Early French Creole planters were known to have pictures and statues of Joseph mounted in strategic locations on their estates. Statues were mounted on hilltops overlooking the estate and pictures placed on the walls of estate factories.

Many churches in Trinidad and Tobago are dedicated to Joseph. Among them are Trinidad’s first Catholic Church at St Joseph, as well as Mon Repos, San Fernando; Cedros, Scarborough, Tobago; and Vance River, La Brea.

In addition, there are several secondary schools and convents dedicated to him and named after him.

Statues of Joseph played a key role during the era when large cacao and coffee estates were owned and managed by French Creole planters. The belief, according to a former estate overseer at Gran Couva, was “as patron saint of workers he protected them from harm, and his presence encouraged them to be productive”.

In Christian liturgy, St Joseph’s Day was set aside during the Lenten period for secular activities.

Parties, weddings and other social functions were allowed on that day. It was treated as a special church holiday.

On that day, the faithful took a break from fasting and abstinence as decreed by the Church. Over time, the observances relating to St Joseph’s Day changed as festivities of any kind were carried out throughout the Lenten period.

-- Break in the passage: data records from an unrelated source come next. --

/-- At the head of E5's mailbox, JOIN_RELAY of a PRELOADED node admits it under the relaying ROUTER; JOIN_ANSWER with a refusal goes out to the joiner and ends the relay; PARENT_UPDATE of a JOINED node records its parent; LEAVE frees the node's entry; ROUTE_ERR marks the failed hop UNREACHABLE. -/
def Obligations.MeshCommands : Prop :=
  (∀ (o : Offer) (e : Assoc) (s : State),
    s.isCoord = true ∧ s.assoc.busy = false →
    MeshHead s 0x01 o →
    o.peer ≠ 0 →
    (s.mailPop 5).lookupExt (o.field 0 8) = some e →
    e.state = 1 →
    Completes (.meshcmdJoinRelay) s (fun t => (t.assoc? e.idx).any (fun x => Nat.beq x.state 3 && Nat.beq x.parent o.peer && Nat.beq x.ext e.ext) ∧
      Counted (s.mailPop 5) t R.ASSOC.CNT0_ADMIT)) ∧
  (∀ (o : Offer) (r : Relay) (s : State),
    MeshHead s 0x02 o →
    (s.mailPop 5).mesh.relays.find? (fun r => Nat.beq r.ext (o.field 0 8)) = some r →
    o.field 8 1 ≠ 0 →
    Completes (.meshcmdJoinAnswer) s (fun t => t.mesh.relays = (s.mailPop 5).mesh.relays.filter (fun x => !Nat.beq x.ext r.ext) ∧
      t.sched.queue.any (fun f => decide (f.kind = .command 0x02) && f.joinKey && Nat.beq f.ext r.ext))) ∧
  (∀ (o : Offer) (e : Assoc) (s : State),
    s.isCoord = true →
    MeshHead s 0x03 o →
    o.field 0 2 = 0 ∧ o.peer ≠ 0 →
    (s.mailPop 5).assocOf o.peer = some e →
    e.state = 3 →
    Completes (.meshcmdParentUpdate) s (fun t => t.assoc? e.idx = some { e with parent := 0 })) ∧
  (∀ (o : Offer) (e : Assoc) (s : State),
    (s.mailPop 5).isCoord = true →
    MeshHead s 0x04 o →
    (s.mailPop 5).lookupExt (o.field 0 8) = some e →
    Completes (.meshcmdLeave) s (fun t => (t.assoc? e.idx).any (fun x => Nat.beq x.state 0 && Nat.beq x.ext e.ext))) ∧
  (∀ (o : Offer) (e : Assoc) (s : State),
    s.isCoord = true →
    MeshHead s 0x05 o →
    (s.mailPop 5).assocOf (o.field 0 2) = some e →
    Completes (.meshcmdRouteErr) s (fun t => t.assoc? e.idx = some { e with unreach := true }))

/-- Each command ends with RES: a lookup and NEXT_PENDING name the entry they find or answer NOT_FOUND; PRELOAD allocates an entry; APPROVE admits a PENDING node under its ROUTER and DENY and the approval timeout free it; DELETE frees an entry that never joined; REHASH draws a salt and is busy until the rebuild ends; an entry unheard for AGE_D days becomes STALE; the log takes the changed entries; a restore from bank 0 keeps the table and says so in SNAPSTAT, and without any source the table is empty. -/
def Obligations.AssociationTable : Prop :=
  (∀ (who : Requester) (e : Assoc) (s : State),
    Works s who 0x45 0x28 →
    s.standby = false ∧ s.assoc.busy = false →
    s.lookupExt s.stagedExt = some e →
    Completes (.assocLookup who) s (fun t => t.get R.ASSOC.RES_INDEX = e.idx % 2 ^ R.ASSOC.RES_INDEX.width ∧
      t.get R.ASSOC.RES_FOUND = 1 ∧
      t.get R.ASSOC.RES_DONE = 1 ∧
      t.assoc = s.assoc)) ∧
  (∀ (who : Requester) (e : Assoc) (s : State),
    Works s who 0x45 0x28 →
    s.standby = false ∧ s.assoc.busy = false →
    s.assoc.table.find? (fun e => Nat.ble 0 e.idx && Nat.beq e.state 2) = some e →
    Completes (.assocNextPending who 0) s (fun t => t.get R.ASSOC.RES_INDEX = e.idx % 2 ^ R.ASSOC.RES_INDEX.width ∧
      t.get R.ASSOC.RES_FOUND = 1 ∧
      t.get R.ASSOC.RES_DONE = 1 ∧
      t.assoc = s.assoc)) ∧
  (∀ (who : Requester) (s : State),
    Works s who 0x45 0x28 →
    s.standby = false ∧ s.assoc.busy = false →
    s.lookupExt s.stagedExt = none →
    Completes (.assocLookup who) s (fun t => t.get R.ASSOC.RES_FOUND = 0 ∧
      t.get R.ASSOC.RES_DONE = 1 ∧
      t.get (R.HDR.REASON 0x45) = 0x40 ∧
      t.assoc = s.assoc)) ∧
  (∀ (who : Requester) (s : State),
    Works s who 0x45 0x28 →
    s.standby = false ∧ s.assoc.busy = false →
    s.assoc.table.find? (fun e => Nat.ble 3 e.idx && Nat.beq e.state 2) = none →
    Completes (.assocNextPending who 3) s (fun t => t.get R.ASSOC.RES_FOUND = 0 ∧
      t.get R.ASSOC.RES_DONE = 1 ∧
      t.get (R.HDR.REASON 0x45) = 0x40 ∧
      t.assoc = s.assoc)) ∧
  (∀ (who : Requester) (e : Assoc) (s : State),
    Works s who 0x45 0x28 →
    s.standby = false ∧ s.assoc.busy = false →
    s.lookupExt s.stagedExt = none →
    (s.allocate s.stagedExt).2 = some e →
    Completes (.assocPreload who) s (fun t => t.assoc? e.idx = some { e with state := 1, seen := s.get R.SYS.OPSEC_SEC } ∧
      t.get R.ASSOC.RES_INDEX = e.idx % 2 ^ R.ASSOC.RES_INDEX.width ∧
      t.get R.ASSOC.RES_FOUND = 1)) ∧
  (∀ (who : Requester) (idx : BitVec 14) (e : Assoc) (s : State),
    Works s who 0x45 0x28 →
    s.standby = false ∧ s.assoc.busy = false →
    s.assoc? idx.toNat = some e →
    e.state = 2 ∧ e.relay ≠ 0 →
    Completes (.assocApprove who idx) s (fun t => (t.assoc? idx.toNat).any (fun x => Nat.beq x.state 3 && Nat.beq x.parent e.relay && Nat.beq x.ext e.ext) ∧
      Counted s t R.ASSOC.CNT0_ADMIT ∧
      t.get R.ASSOC.RES_FOUND = 1)) ∧
  (∀ (who : Requester) (idx : BitVec 14) (e : Assoc) (s : State),
    Works s who 0x45 0x28 ∧ s.standby = false ∧ s.assoc.busy = false →
    s.assoc? idx.toNat = some e →
    e.state = 2 ∧ e.relay ≠ 0 →
    Completes (.assocDeny who idx) s (fun t => (t.assoc? idx.toNat).any (fun x => Nat.beq x.state 0) ∧
      Counted s t R.ASSOC.CNT0_DENY)) ∧
  (∀  (idx : BitVec 14) (e : Assoc) (s : State),
    s.assoc.busy = false →
    s.assoc? idx.toNat = some e →
    e.state = 2 ∧ e.relay ≠ 0 →
    Completes (.approveTimeout idx) s (fun t => (t.assoc? idx.toNat).any (fun x => Nat.beq x.state 0) ∧
      Counted s t R.ASSOC.CNT0_TIMEOUT)) ∧
  (∀ (who : Requester) (idx : BitVec 14) (e : Assoc) (s : State),
    Works s who 0x45 0x28 →
    s.standby = false ∧ s.assoc.busy = false →
    s.assoc? idx.toNat = some e →
    e.state = 1 →
    Completes (.assocDelete who idx) s (fun t => (t.assoc? idx.toNat).any (fun x => Nat.beq x.state 0) ∧
      t.assoc.index = s.assoc.index.filter (fun x => !Nat.beq x.2 e.idx) ∧
      t.get R.ASSOC.RES_FOUND = 1)) ∧
  (∀ (who : Requester) (s : State),
    Works s who 0x45 0x28 →
    s.standby = false ∧ s.assoc.busy = false →
    Completes (.assocRehash who) s (fun t => t.assoc.busy = true ∧
      t.assoc.salt.isSome ∧
      t.assoc.table = s.assoc.table ∧
      t.get R.ASSOC.RES_DONE = 0)) ∧
  (∀ (s : State),
    s.assoc.busy = true →
    Completes (.rehashComplete) s (fun t => t.assoc.busy = false ∧
      t.assoc.table = s.assoc.table ∧
      t.get R.ASSOC.RES_DONE = 1)) ∧
  (∀ (idx : BitVec 14) (e : Assoc) (s : State),
    s.assoc? idx.toNat = some e →
    e.state ≠ 0 ∧ e.stale = false →
    e.seen + 86400 * s.get R.ASSOC.CFG_AGE_D < s.get R.SYS.OPSEC_SEC →
    Completes (.entryStale idx) s (fun t => t.assoc? idx.toNat = some { e with stale := true } ∧
      Counted s t R.ASSOC.CNT1_STALE)) ∧
  (∀ (b : SnapBase) (s : State),
    s.enabled 0x45 = true →
    s.assoc.snapA = some b →
    s.assoc.snapLog.length + s.assoc.dirty.length < 87381 →
    Completes (.snapstotAppend) s (fun t => t.assoc.snapLog = s.assoc.snapLog ++ s.assoc.dirty.filterMap s.assoc? ∧
      t.assoc.table = s.assoc.table ∧
      ((s.assoc.dirty.filterMap s.assoc?) ≠ [] → t.assoc.dirty = []))) ∧
  (∀ (s : State),
    s.bit R.ASSOC.STAT_RESTORING = true →
    s.bank0Ok = true →
    Completes (.tableRestoreComplete) s (fun t => t.get R.ASSOC.STAT_RESTORING = 0 ∧
      t.get R.ASSOC.SNAPSTAT_SRC = 0 ∧
      t.assoc.table = s.assoc.table)) ∧
  (∀ (s : State),
    s.bit R.ASSOC.STAT_RESTORING = true →
    s.bank0Ok = false →
    s.assoc.snapA = none ∧ s.assoc.snapB = none →
    Completes (.tableRestoreComplete) s (fun t => t.get R.ASSOC.STAT_RESTORING = 0 ∧
      t.get R.ASSOC.SNAPSTAT_SRC = 3 ∧
      t.assoc.table = []))

/-- A SEND that nothing refuses is in progress with its body taken from the buffer, one that is refused leaves its code in REASON; when its record is in flash the message is in the queue; an engine's SEND enters the queue at once; a CANCEL, and the end of its lifetime, completes an unresolved message CANCELLED and EXPIRED; an admitted message has its session and number; an attempt that times out is followed by another or ends NO_ACK; an attempt starts and is counted; a read of DONE1 takes the oldest completion. -/
def Obligations.MessageCommands : Prop :=
  (∀ (who : Requester) (s : State),
    Works s who 0x48 0x48 →
    s.msg.cmd = none →
    s.sendCheck s.txDesc = 0 →
    inBank3 s.txDesc.addr s.txDesc.len = true →
    Completes (.msgSend who) s (fun t => t.msg.cmd = some (s.newMsg 12 0 s.txDesc.dest s.txDesc.cls s.txDesc.kind s.txDesc.ptype (s.sramList s.txDesc.addr s.txDesc.len) s.txDesc.msgid) ∧
      t.msg.nextNum = s.msg.nextNum + 1 ∧
      t.msg.queue = s.msg.queue)) ∧
  (∀ (who : Requester) (s : State),
    Works s who 0x48 0x48 →
    s.msg.cmd = none →
    s.sendCheck s.txDesc ≠ 0 →
    Completes (.msgSend who) s (fun t => t.get (R.HDR.REASON 0x48) = s.sendCheck s.txDesc ∧
      t.get (R.HDR.ERRINFO 0x48) = 0x48 ∧
      t.msg = s.msg)) ∧
  (∀ (m : Msg) (s : State),
    s.msg.cmd = some m →
    s.mirroring = false →
    s.queueFull m.body.length = false →
    m.who = 12 ∧ s.msg? m.num = none →
    Completes (.msgSendComplete) s (fun t => t.msg.cmd = none ∧
      t.msg.queue.any (fun x => Nat.beq x.num m.num && Nat.beq x.dest m.dest && decide (x.body = m.body)))) ∧
  (∀ (e : Fin 12) (tag : Half) (txd0 txd1 txd2 txd3 : Word) (s : State),
    s.enabled 0x48 = true →
    s.mirroring = false →
    s.sendCheck (Desc4.ofWords txd0.toNat txd1.toNat txd2.toNat txd3.toNat) = 0 →
    inSlice e txd1.toNat (txd2.toNat % 2 ^ 12) = true →
    s.queueFull (txd2.toNat % 2 ^ 12) = false →
    s.msg? s.msg.nextNum = none →
    Completes (.mboxMsgSend e tag txd0 txd1 txd2 txd3) s (fun t => t.msg.queue.any (fun x => Nat.beq x.num s.msg.nextNum && Nat.beq x.who e && Nat.beq x.dest (txd0.toNat % 2 ^ 16)))) ∧
  (∀ (e : Fin 12) (tag : Half) (txd0 txd1 txd2 txd3 : Word) (s : State),
    s.enabled 0x48 = true →
    s.sendCheck (Desc4.ofWords txd0.toNat txd1.toNat txd2.toNat txd3.toNat) ≠ 0 →
    Completes (.mboxMsgSend e tag txd0 txd1 txd2 txd3) s (fun t => t.msg = s.msg ∧
      t = s.answer 6 e 0x81 tag.toNat 0 (s.sendCheck (Desc4.ofWords txd0.toNat txd1.toNat txd2.toNat txd3.toNat)) 0 0)) ∧
  (∀ (who : Requester) (m : Msg) (s : State),
    Works s who 0x48 0x48 →
    s.mirroring = false →
    s.msg.queue.find? (fun m => Nat.beq m.who 12 && unresolved m && Nat.beq m.msgid (s.get R.MSG.TXD3_MSGID)) = some m →
    s.msg? m.num = some m →
    s.msg.fifo.length < 64 →
    Completes (.msgCancel who) s (fun t => t.msg? m.num = none ∧
      t.msg.fifo = s.msg.fifo ++ [{ msgid := m.msgid, status := 8, cls := m.cls }])) ∧
  (∀ (e : Fin 12) (tag : Half) (msgid : Word) (m : Msg) (s : State),
    s.mirroring = false →
    s.msg.queue.find? (fun m => Nat.beq m.who e && unresolved m && Nat.beq m.msgid msgid.toNat) = some m →
    s.msg? m.num = some m →
    (s.eng e).image = true ∧ (s.eng e).mailbox.length < 8 →
    Completes (.mboxMsgCancel e tag msgid) s (fun t => t.msg? m.num = none ∧
      (t.eng e).mailbox = (s.eng e).mailbox ++ [Mail.mk4 6 0x82 m.tag m.msgid (8 + 16 * m.cls) 0 0])) ∧
  (∀ (rec : Word) (m : Msg) (s : State),
    s.msg? rec.toNat = some m →
    s.mirroring = false →
    m.who = 12 ∧ m.done = none →
    s.msg.fifo.length < 64 →
    m.born + 60 * s.get (R.MSG.CLS_LIFE_MIN m.cls) ≤ s.get R.SYS.OPSEC_SEC →
    Completes (.messageExpired rec) s (fun t => t.msg? rec.toNat = none ∧
      t.msg.fifo = s.msg.fifo ++ [{ msgid := m.msgid, status := 3, cls := m.cls }] ∧
      Counted s t R.MSG.CNT2_EXPIRED)) ∧
  (∀ (rec : Word) (m : Msg) (p : Peer) (s : State),
    s.msg? rec.toNat = some m →
    m.phase = 0 ∧ m.kind = 0 ∧ m.who = 12 →
    s.peer? m.dest = some p →
    p.txSess ≠ 0 ∧ p.nextId ≤ p.blockEnd ∧ p.nextId < 2 ^ 32 →
    s.msg.queue.filter (fun x => unresolved x && Nat.beq x.dest m.dest) = [] →
    0 < s.get R.MSG.CFG_INFLIGHT →
    s.joined = false →
    Completes (.messageAdmitted rec) s (fun t => (t.msg? rec.toNat).any (fun x => Nat.beq x.sess p.txSess && Nat.beq x.msgid p.nextId && Nat.beq x.attempts (m.attempts + 1)) ∧
      (t.peer? m.dest).any (fun x => Nat.beq x.nextId (p.nextId + 1)))) ∧
  (∀ (rec : Word) (m : Msg) (s : State),
    s.msg? rec.toNat = some m →
    m.phase = 1 ∧ m.left = [] →
    m.attempts < s.get (R.MSG.CLS_ATTEMPTS m.cls) →
    Completes (.attemptTimeout rec) s (fun t => t.msg? rec.toNat = some { m with phase := 2, left := [] } ∧
      t.regs = s.regs)) ∧
  (∀ (rec : Word) (m : Msg) (s : State),
    s.msg? rec.toNat = some m →
    m.phase = 1 ∧ m.left = [] ∧ m.who = 12 ∧ m.done = none →
    s.get (R.MSG.CLS_ATTEMPTS m.cls) ≤ m.attempts →
    s.mirroring = false ∧ s.msg.fifo.length < 64 →
    Completes (.attemptTimeout rec) s (fun t => t.msg? rec.toNat = none ∧
      t.msg.fifo = s.msg.fifo ++ [{ msgid := m.msgid, status := 2, cls := m.cls }] ∧
      Counted s t R.MSG.CNT2_FAILED)) ∧
  (∀ (rec : Word) (m : Msg) (s : State),
    s.msg? rec.toNat = some m →
    m.phase = 2 ∧ m.done = none ∧ m.parked = 0 →
    s.joined = false →
    Completes (.attemptStart rec) s (fun t => t.msg? rec.toNat = some { m with phase := 3, parked := 2, left := [], attempts := m.attempts + 1 })) ∧
  (∀ (rec : Word) (m : Msg) (n : Nbr) (s : State),
    s.msg? rec.toNat = some m →
    m.phase = 2 ∧ m.body = [] ∧ m.kind = 0 →
    s.joined = true ∧ s.isCoord = false ∧ s.mode = .service →
    m.dest ≠ 0xFFFF →
    s.parent = some n →
    n.child = false →
    Completes (.attemptStart rec) s (fun t => (t.msg? rec.toNat).any (fun x => Nat.beq x.phase 1 && Nat.beq x.attempts (m.attempts + 1) && decide (x.left = [0])) ∧
      t.sched.queue.any (fun f => Nat.beq f.msg m.num && Nat.beq f.dest n.idx && Nat.beq f.num s.sched.nextNum))) ∧
  (∀ (who : Requester) (d : Done) (l : List Done) (s : State),
    Reaches s who 0x48 0x64 false →
    s.msg.fifo = d :: l →
    s.msg.queue.filter (fun m => m.done.isSome) = [] →
    Completes (.msgDonePop who) s (fun t => t.msg.fifo = l ∧
      t.lastRead = d.status + 16 * d.cls + 256))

My devotion for today from Episcopal Relief was on St. Joseph:

Look, your father and I have been searching for you in great anxiety. Luke 2:48b

I’ve always felt a bit protective of St. Joseph. Carefully referred to as the guardian of Jesus— categorically not his father—Joseph strikes me as the quintessential third wheel.The Gospel of Luke describes this curious episode in Jesus’ early life when he goes missing for three days. When found in the temple, Mary tells her son, “Child, why have you treated us like this? Look, your father and I have been searching for you in great anxiety.” The Gospel writer uses this exchange to clarify who Jesus’ actual father is. Referring to the temple, Jesus tells his mother, “Did you not know I must be in my Father’s house?” Jesus makes an important point, yet I imagine Joseph standing awkwardly by, feeling both relief and perhaps somewhat slighted by the exchange.

Here’s what we know about Joseph’s relationship to Jesus: We know Joseph wasn’t absent. He was a loving and present guardian to Jesus. Further, we know Joseph didn’t shrug off the fact that his son went missing for three days. He didn’t return to work or go golfing with his buddies. Along with Mary, he was consumed with anxiety for the well-being of this child. In other words, he loved Jesus deeply. We also know Joseph helped to raise a moral and spiritual genius.

Something about the space that Joseph and Mary created together helped Jesus grow, flourish and live into his true identity.

Today’s readings
Psalm 89:1–29 or 89:1–4,26–29 2 Samuel 7:4,8–16 | Romans 4:13–18 | Luke 2:41–52

Joseph wasn’t Jesus’ father, but he was Jesus’ fatherly guardian. Give thanks for the parental guardians in your life who have helped you on your way.

On Thursday, it’ll be 9 years since Daddy’s death. And so, I give thanks for him, Joseph A. Flemming II.